3. Fund financing must be made through bonds issued by the Fund itself (if it has a formal existence) or by the European Investment Bank. In either case, the bonds are fully acquired by the European Central Bank. Securities will have a rate of 0.05% and a maturity of 80 years.

4. This amount must be distributed among the Member-states of the Eurozone/European Union according to the formula for the distribution of cohesion, as an instrument associated with the Community Budget. Each Member-state will be responsible for repaying the amount of obligations corresponding to its own financing (or applying the ECB key).

We believe that the current crisis, much like the previous one, confirmed the inadequacy of the rules of the Stability and Growth Pact, so the suspension of the SGP should continue, until its revocation is possible. In any case, the debt contracted under the Recovery Fund will not be considered for the purposes of meeting the goals established by the SGP, even if the suspension is lifted.

The Economic Recovery Fund hereby proposed is formally a debt instrument. However, the characteristics of this debt are radically different from those of the debt generated under the instruments hitherto agreed. The near-zero interest rate avoids a counterproductive deterioration in the debt service of the affected countries. On the other hand, the long maturity allows not only to move the amortisation away from any relevant decision of States or investors, but also, more importantly, to ensure the devaluation of the principal over time, which corresponds, in fact (but not legally, which makes a difference), to a partial monetisation of debt by the ECB, making this Fund a debt and monetary financing hybrid. With an average annual inflation of 1.5% until maturity, the principal would devalue around 70%.

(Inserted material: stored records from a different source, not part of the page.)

/-- "I += V[X]; VF := 1 if the addition would exceed 0xFFF else 0" (R211), the sum modulo 2^16 by decision D24. -/
def Obligations.AddIndexFlagsRange : Prop :=
  ∀ (x : Reg) (s : State), ∃ t, exec (.addIVx x) s = .next t ∧
    t.i.toNat = (s.i.toNat + (s.getV x).toNat) % 65536 ∧
    (0xFFF < s.i.toNat + (s.getV x).toNat → t.getV 0xF = 1) ∧
    (s.i.toNat + (s.getV x).toNat ≤ 0xFFF → t.getV 0xF = 0) ∧
    t.pc = s.pc + 2 ∧ Kept { regs := [0xF], i := true } s t

/-- "I := V[X] * 5 (address of the built-in font glyph for digit V[X])" (R212): V[x] is not masked. -/
def Obligations.GlyphAddressIsFiveTimes : Prop :=
  ∀ (x : Reg) (s : State), (encode (.ldFVx x)).toNat = 0xF029 + x.val * 0x100 ∧
    ∃ t, exec (.ldFVx x) s = .next t ∧ t.i.toNat = (s.getV x).toNat * 5 ∧ t.pc = s.pc + 2 ∧ Kept { i := true } s t

/-- "Store decimal digits of V[X] (hundreds, tens, ones) into memory[I..I+2]" (R213), where the three bytes exist (D4).
The bytes stored to are the three at `State.ea s 0`, which the meaning uses; every other byte is kept. -/
def Obligations.DecimalStore : Prop :=
  ∀ (x : Reg) (s : State), s.mem.wf = true → s.i.toNat + 2 ≤ 0xFFF →
    ∃ t, exec (.ldBVx x) s = .next t ∧
      (t.mem.read (s.ea 0)).toNat = (s.getV x).toNat / 100 ∧
      (t.mem.read (s.ea 0 + 1)).toNat = (s.getV x).toNat / 10 % 10 ∧
      (t.mem.read (s.ea 0 + 2)).toNat = (s.getV x).toNat % 10 ∧
      MemKeptOutside s t (s.ea 0) 3 ∧ t.mem.wf = true ∧ t.pc = s.pc + 2 ∧ Kept { mem := true } s t

/-- "Copy V[0..X] into memory[I..I+X] inclusive; I unchanged" (R214), or I + x + 1 under `LOADSTORE_INCREMENTS_I` (decision
D16), where the bytes exist (D4). The bytes stored to are the x + 1 at `State.ea s 0`, which the meaning uses. -/
def Obligations.RegisterStore : Prop :=
  ∀ (x : Reg) (s : State), s.mem.wf = true → s.i.toNat + x.val ≤ 0xFFF →
    ∃ t, exec (.ldMemVx x) s = .next t ∧
      (∀ k : Reg, k ≤ x → t.mem.read (s.ea 0 + k.val) = s.getV k) ∧
      MemKeptOutside s t (s.ea 0) (x.val + 1) ∧ t.mem.wf = true ∧
      (s.cfg.loadStoreIncrementsI = false → t.i = s.i) ∧
      (s.cfg.loadStoreIncrementsI = true → t.i.toNat = s.i.toNat + x.val + 1) ∧
      t.pc = s.pc + 2 ∧ Kept { mem := true, i := true } s t

/-- "Copy memory[I..I+X] into V[0..X] inclusive; I unchanged" (R215), or I + x + 1 under `LOADSTORE_INCREMENTS_I` (decision
D16), where the bytes exist (D4). -/
def Obligations.RegisterLoad : Prop :=
  ∀ (x : Reg) (s : State), s.i.toNat + x.val ≤ 0xFFF →
    ∃ t, exec (.ldVxMem x) s = .next t ∧
      (∀ k : Reg, k ≤ x → t.getV k = s.mem.read (s.i.toNat + k.val)) ∧
      (∀ k : Reg, x < k → t.getV k = s.getV k) ∧
      (s.cfg.loadStoreIncrementsI = false → t.i = s.i) ∧
      (s.cfg.loadStoreIncrementsI = true → t.i.toNat = s.i.toNat + x.val + 1) ∧
      t.pc = s.pc + 2 ∧ Kept { regs := (List.finRange 16).filter (fun r => decide (r ≤ x)), i := true } s t

/-- "FX55 then FX65 with the same X and I round-trips: V[0..X] is unchanged by the pair" (W6), whatever `LOADSTORE_INCREMENTS_I`
is, when I is given back its value between the two, as R215 says. -/
def Obligations.StoreThenLoadRoundTrips : Prop :=
  ∀ (x : Reg) (s : State), s.mem.wf = true → s.i.toNat + x.val ≤ 0xFFF →
    ∃ t u, exec (.ldMemVx x) s = .next t ∧ exec (.ldVxMem x) (t.setI s.i) = .next u ∧
      (∀ r, u.getV r = s.getV r) ∧ (∀ a, u.mem.read a = t.mem.read a)

/-- "A byte that FX33, FX55 or loadProgram writes is seen by the next fetch of that address" (R75, derived by the spec): after
FX55, a fetch at two of the addresses it wrote gives the word of the two registers. -/
def Obligations.StoredBytesAreFetched : Prop :=
  ∀ (x k : Reg) (s t u : State), s.mem.wf = true → s.i.toNat + x.val ≤ 0xFFF → k < x →
    exec (.ldMemVx x) s = .next t → u.mem = t.mem → u.pc.toNat = s.i.toNat + k.val →
    ∃ op, u.fetch = some op ∧ op.toNat = (s.getV k).toNat * 256 + (s.getV (k + 1)).toNat

/-! ## Keys and timers (44_keys_timers.md) -/

/-- EX9E skips when key V[x] is pressed and EXA1 when it is not (R240, R241), for a V[x] that names a key. -/
def Obligations.KeySkips : Prop :=
  ∀ (x : Reg) (k : Key) (s : State), (s.getV x).toNat = k.val →
    (∃ t, exec (.skp x) s = .next t ∧ (s.keyFlag k = true → t.pc = s.pc + 4) ∧
      (s.keyFlag k = false → t.pc = s.pc + 2) ∧ Kept {} s t) ∧
    (∃ t, exec (.sknp x) s = .next t ∧ (s.keyFlag k = false → t.pc = s.pc + 4) ∧
      (s.keyFlag k = true → t.pc = s.pc + 2) ∧ Kept {} s t)

/-- EX9E and EXA1 with V[x] > 0x0F raise KEY_RANGE with info V[x]. R240, R241, decision D10. -/
def Obligations.NoSuchKeyFaults : Prop :=
  ∀ (x : Reg) (s : State), 0xF < (s.getV x).toNat →
    ∃ info : Word, info.toNat = (s.getV x).toNat ∧
      exec (.skp x) s = .next { s with fault := some ⟨.keyRange, s.pc, info⟩ } ∧
      exec (.sknp x) s = .next { s with fault := some ⟨.keyRange, s.pc, info⟩ }

/-- "V[X] := delayTimer; PC+=2" (R242). In a whole step the value read is DT before the step's own tick. -/
def Obligations.DelayTimerRead : Prop :=
  ∀ (x : Reg) (s : State), (encode (.ldVxDt x)).toNat = 0xF007 + x.val * 0x100 ∧
    (∃ t, exec (.ldVxDt x) s = .next t ∧ t.getV x = s.dt ∧ t.pc = s.pc + 2 ∧ Kept { regs := [x] } s t) ∧
    (s.fault = none → s.wait = none → s.fetch = some (encode (.ldVxDt x)) → ∃ u, step s = .next u ∧ u.getV x = s.dt)

/-- "delayTimer ... := V[X]; PC+=2" (R247) and "... soundTimer := V[X]; PC+=2" (R248). In a whole step the tick of `per_step`
follows at once, so there the timer ends one below V[x], and not below 0. -/
def Obligations.TimerWrites : Prop :=
  ∀ (x : Reg) (s : State),
    (encode (.ldDtVx x)).toNat = 0xF015 + x.val * 0x100 ∧ (encode (.ldStVx x)).toNat = 0xF018 + x.val * 0x100 ∧
    (∃ t, exec (.ldDtVx x) s = .next t ∧ t.dt = s.getV x ∧ t.pc = s.pc + 2 ∧ Kept { dt := true } s t) ∧
    (∃ t, exec (.ldStVx x) s = .next t ∧ t.st = s.getV x ∧ t.pc = s.pc + 2 ∧ Kept { st := true } s t) ∧
    (s.fault = none → s.wait = none → s.fetch = some (encode (.ldDtVx x)) → ∃ u, step s = .next u ∧
      (s.cfg.timerMode = .externalTick → u.dt = s.getV x) ∧
      (s.cfg.timerMode = .perStep → u.dt.toNat = (s.getV x).toNat - 1)) ∧
    (s.fault = none → s.wait = none → s.fetch = some (encode (.ldStVx x)) → ∃ u, step s = .next u ∧
      (s.cfg.timerMode = .externalTick → u.st = s.getV x) ∧
      (s.cfg.timerMode = .perStep → u.st.toNat = (s.getV x).toNat - 1))

/-- FX0A begins to wait: W becomes some x, "PC is not changed and still addresses the FX0A. V[x] is not yet written." (R245),
and whichever released key is pressed first completes it: V[x] takes the key, W is cleared, PC goes past the FX0A (R246).
Decision D18. -/
def Obligations.WaitBeginsAndAKeyPressCompletesIt : Prop :=
  ∀ (x : Reg) (s : State), ∃ t, exec (.ldVxK x) s = .next t ∧ t.wait = some x ∧ t.pc = s.pc ∧
    Kept { wait := true } s t ∧
    ∀ k : Key, s.keyFlag k = false → ∃ u, applyEvent (.setKey k true) t = .next u ∧
      (u.getV x).toNat = k.val ∧ u.wait = none ∧ u.pc = s.pc + 2 ∧ u.keyFlag k = true

/-- `setKey(k, pressed)` sets K[k] in every state. When it presses a released key while W = some x, it also ends the wait:
V[x] takes k, W is cleared, PC advances, and under `per_step` the deferred tick happens; otherwise nothing but K[k] changes.
R246, R286, decision D18. -/
def Obligations.SetKeySetsTheKeyAndMayEndTheWait : Prop :=
  ∀ (k : Key) (p : Bool) (s : State), ∃ t, applyEvent (.setKey k p) s = .next t ∧
    t.keyFlag k = p ∧ (∀ j, j ≠ k → t.keyFlag j = s.keyFlag j) ∧
    (∀ x, s.wait = some x → p = true → s.keyFlag k = false →
      t.wait = none ∧ (t.getV x).toNat = k.val ∧ (∀ r, r ≠ x → t.getV r = s.getV r) ∧ t.pc = s.pc + 2 ∧
      (s.cfg.timerMode = .perStep → t.dt.toNat = s.dt.toNat - 1 ∧ t.st.toNat = s.st.toNat - 1) ∧
      (s.cfg.timerMode = .externalTick → t.dt = s.dt ∧ t.st = s.st)) ∧
    (s.wait = none ∨ p = false ∨ s.keyFlag k = true →
      t.wait = s.wait ∧ t.pc = s.pc ∧ (∀ r, t.getV r = s.getV r) ∧ t.dt = s.dt ∧ t.st = s.st) ∧
    t.i = s.i ∧ t.sp = s.sp ∧ (∀ j, t.stackAt j = s.stackAt j) ∧ (∀ a, t.mem.read a = s.mem.read a) ∧
    t.fault = s.fault ∧ t.rp = s.rp ∧ t.display = s.display

/-- Only a key that goes from released to pressed, or `reset`, ends the wait: after every other event W is as before (R35,
R91, R246, R285). The wait of R35 is the spec's decision D18 and the reset event its decision D21. -/
def Obligations.OnlyAKeyPressOrResetEndsTheWait : Prop :=
  ∀ (e : Event) (s t : State) (x : Reg), s.wait = some x → applyEvent e s = .next t →
    t.wait = some x ∨ (t.wait = none ∧ (e = .reset ∨ ∃ k, e = .setKey k true ∧ s.keyFlag k = false))

/-- "One tick decrements each nonzero timer by one", and a timer at 0 stays at 0 (R252); nothing else changes. -/
def Obligations.TickCountsDownToZero : Prop :=
  ∀ s : State, (0 < s.dt.toNat → s.tick.dt.toNat + 1 = s.dt.toNat) ∧ (s.dt.toNat = 0 → s.tick.dt.toNat = 0) ∧
    (0 < s.st.toNat → s.tick.st.toNat + 1 = s.st.toNat) ∧ (s.st.toNat = 0 → s.tick.st.toNat = 0) ∧
    s.tick.pc = s.pc ∧ Kept { dt := true, st := true } s s.tick

/-! ## Host events (60_exceptions.md, 70_reset_and_hazards.md) -/

/-- `tick60` ticks under `external_tick`, in every state, held ones included, and has no effect under `per_step` (R253, R291,
decision D1). -/
def Obligations.TickEventFollowsTimerMode : Prop :=
  ∀ s t : State, applyEvent .tick60 s = .next t →
    (s.cfg.timerMode = .externalTick → t = s.tick ∧ t.dt.toNat = s.dt.toNat - 1 ∧ t.st.toNat = s.st.toNat - 1) ∧
    (s.cfg.timerMode = .perStep → t = s)

/-- The effect of `clearRedraw` is RP <- false, and it writes nothing else (R287). -/
def Obligations.ClearRedrawClearsRpOnly : Prop :=
  ∀ s : State, ∃ t, applyEvent .clearRedraw s = .next t ∧ t = { s with rp := false } ∧
    t.isRedrawPending = false ∧ t.getDisplayBuffer = s.getDisplayBuffer

/-- `loadProgram`: "On size overflow the load must be rejected rather than partially applied", otherwise the bytes are at
0x200 and every other byte is kept (R288, details decision D22). -/
def Obligations.LoadProgramCopiesOrRejects : Prop :=
  ∀ (b : List Byte) (s : State), s.mem.wf = true →
    (3584 < b.length → s.loadProgram b = (.rejectOversize, s)) ∧
    (b.length ≤ 3584 → (s.loadProgram b).1 = .ok ∧
      (∀ j (h : j < b.length), (s.loadProgram b).2.mem.read (0x200 + j) = b[j]) ∧
      MemKeptOutside s (s.loadProgram b).2 0x200 b.length ∧ (s.loadProgram b).2.mem.wf = true ∧
      (s.loadProgram b).2.pc = s.pc ∧ Kept { mem := true } s (s.loadProgram b).2)

/-- The reset event puts every component at its value of R34, with the font of `FONT` at 0x000 and zero elsewhere. The source
states M, V, I and PC ("zero-initialized memory/registers, font set copied into low memory, programCounter=0x200"); the
other values are the spec's decision D20, the event its decision D21, and what becomes of the model's own fields log 11. -/
def Obligations.ResetEventRestoresCreation : Prop :=
  ∀ s : State, ∃ t, applyEvent .reset s = .next t ∧
    (∀ (j : Nat) (h : j < 80), t.mem.read j = s.cfg.font[j]) ∧ (∀ a, 80 ≤ a → t.mem.read a = 0) ∧
    (∀ r, t.getV r = 0) ∧ t.i = 0 ∧ t.pc = 0x200 ∧
    t.sp = 0 ∧ (∀ j, t.stackAt j = 0) ∧ t.dt = 0 ∧ t.st = 0 ∧ (∀ k, t.keyFlag k = false) ∧
    (∀ px py, t.display.pixel px py = false) ∧ t.rp = false ∧ t.wait = none ∧ t.fault = none ∧ t.cfg = s.cfg
end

Finally, a financing package of this nature shall reduce the pressure on the financing of all Member-states, contributing, together with the ECB’s action, to reduce and converge the spreads with which States finance themselves.

Responding to the ECB’s calls for a determined fiscal response, the Fund would make it possible to improve the conditions and effectiveness of the recently announced monetary policy measures.

Despite Bloco de Esquerda’s critical position on the various legal constraints and treaties that define the actions of national and European institutions, including those of the ECB, this proposal has a political advantage: that of being achievable within the existing legal framework. It is a proposal for multilateral and voluntary financing, available to all Member-states, without direct (or indirect) transfers between Member-states and in which currency issuance has as a counterpart the transfer of an asset to the balance sheet of the Central Bank. There is not even risk sharing between States because the securities will be held by the ECB.

The economic crisis caused by the Covid-19 pandemic is going to be acute, so it is not acceptable that EU decisions contribute to its degeneration in a prolonged recession. It will be possible to resume the levels of economic activity before the crisis in a short time, as long as there is an immediate and determined response from the European institutions and conditions so that the Member States can translate it into concrete policies, without fear of a subsequent new wave of austerity.

If this cooperation does not exist, the European Union will have left each country to its own.